→ Task prompt
Look through the records below and copy each line that includes the word "fieldOf".

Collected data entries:
-- ==== Sys2Proof/Laws/Decode.lean ====
section
/-! SUPPORT. The laws of the fields and of the opcode map, from which the decoder's laws follow. -/

namespace Sys2Proof

/-- The fields read from a word are the fields it was made of: no bit of R81 is dropped or shared. -/
@[simp] theorem ofWord_toWord (f : Fields) : Fields.ofWord f.toWord = f := by
  obtain ⟨op, d, a, b, c, z⟩ := f
  simp only [Fields.ofWord, Fields.toWord, Fields.mk.injEq]
  refine ⟨?_, ?_, ?_, ?_, ?_, ?_⟩ <;> apply BitVec.eq_of_getLsbD_eq <;> intro i hi <;>
    simp only [BitVec.getLsbD_extractLsb', BitVec.getLsbD_append] <;> interval_cases i <;> simp

/-- A word is made of its fields. -/
@[simp] theorem toWord_ofWord (w : Word) : (Fields.ofWord w).toWord = w := by
  apply BitVec.eq_of_getLsbD_eq
  intro i hi
  simp only [Fields.ofWord, Fields.toWord, BitVec.getLsbD_extractLsb', BitVec.getLsbD_append]
  interval_cases i <;> simp

@[simp] theorem regOf_fieldOf (r : Fin 16) : regOf (fieldOf r) = r := rfl

@[simp] theorem fieldOf_regOf (x : BitVec 4) : fieldOf (regOf x) = x := rfl

/-- The three parts of a format-I immediate are put together again. -/
@[simp] theorem imm_parts (imm : BitVec 16) :
    (imm.extractLsb' 12 4 ++ imm.extractLsb' 8 4 ++ imm.extractLsb' 0 8 : BitVec 16) = imm := by
  apply BitVec.eq_of_getLsbD_eq
  intro i hi
  simp only [BitVec.getLsbD_extractLsb', BitVec.getLsbD_append]
  interval_cases i <;> simp

/-- Each opcode of R85 names its own command: no two rows share one. -/
@[simp] theorem ofCode_code (o : Op) : Op.ofCode o.row.code = some o := by
  cases o <;> decide

/-- The opcode of the command an opcode names is that opcode. -/
theorem code_of_ofCode {code : BitVec 8} {o : Op} (h : Op.ofCode code = some o) : o.row.code = code := by
  have := List.find?_some h
  simpa using this

/-- The command built from fields is an instance of the command it was built for. -/
@[simp] theorem op_build (o : Op) (f : Fields) : (o.build f).op = o := by
  cases o <;> rfl

/-- What the decoder makes of a word, by its fields. -/
theorem decode_toWord (f : Fields) :
    decode f.toWord =
      match Op.ofCode f.op with
      | none => .error .undefinedOpcode
      | some o => if o.row.legal f then .ok (o.build f) else .error .mustBeZero := by
  rw [decode, ofWord_toWord]
  all_goals rfl

/-- Everything an accepted word can be: its opcode names a row, its must-be-zero fields are 0, and the instruction is
that row's command on its fields. -/
theorem decode_ok {w : Word} {i : Instr} (h : decode w = .ok i) :
    ∃ o, Op.ofCode (Fields.ofWord w).op = some o ∧ o.row.legal (Fields.ofWord w) = true ∧
      i = o.build (Fields.ofWord w) := by
  simp only [decode] at h
  split at h
  · cases h
  · next o ho =>
    split at h
    · next hl =>
      cases h
      exact ⟨o, ho, hl, rfl⟩
    · cases h

end Sys2Proof
end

→ Result for this exercise
@[simp] theorem regOf_fieldOf (r : Fin 16) : regOf (fieldOf r) = r := rfl
@[simp] theorem fieldOf_regOf (x : BitVec 4) : fieldOf (regOf x) = x := rfl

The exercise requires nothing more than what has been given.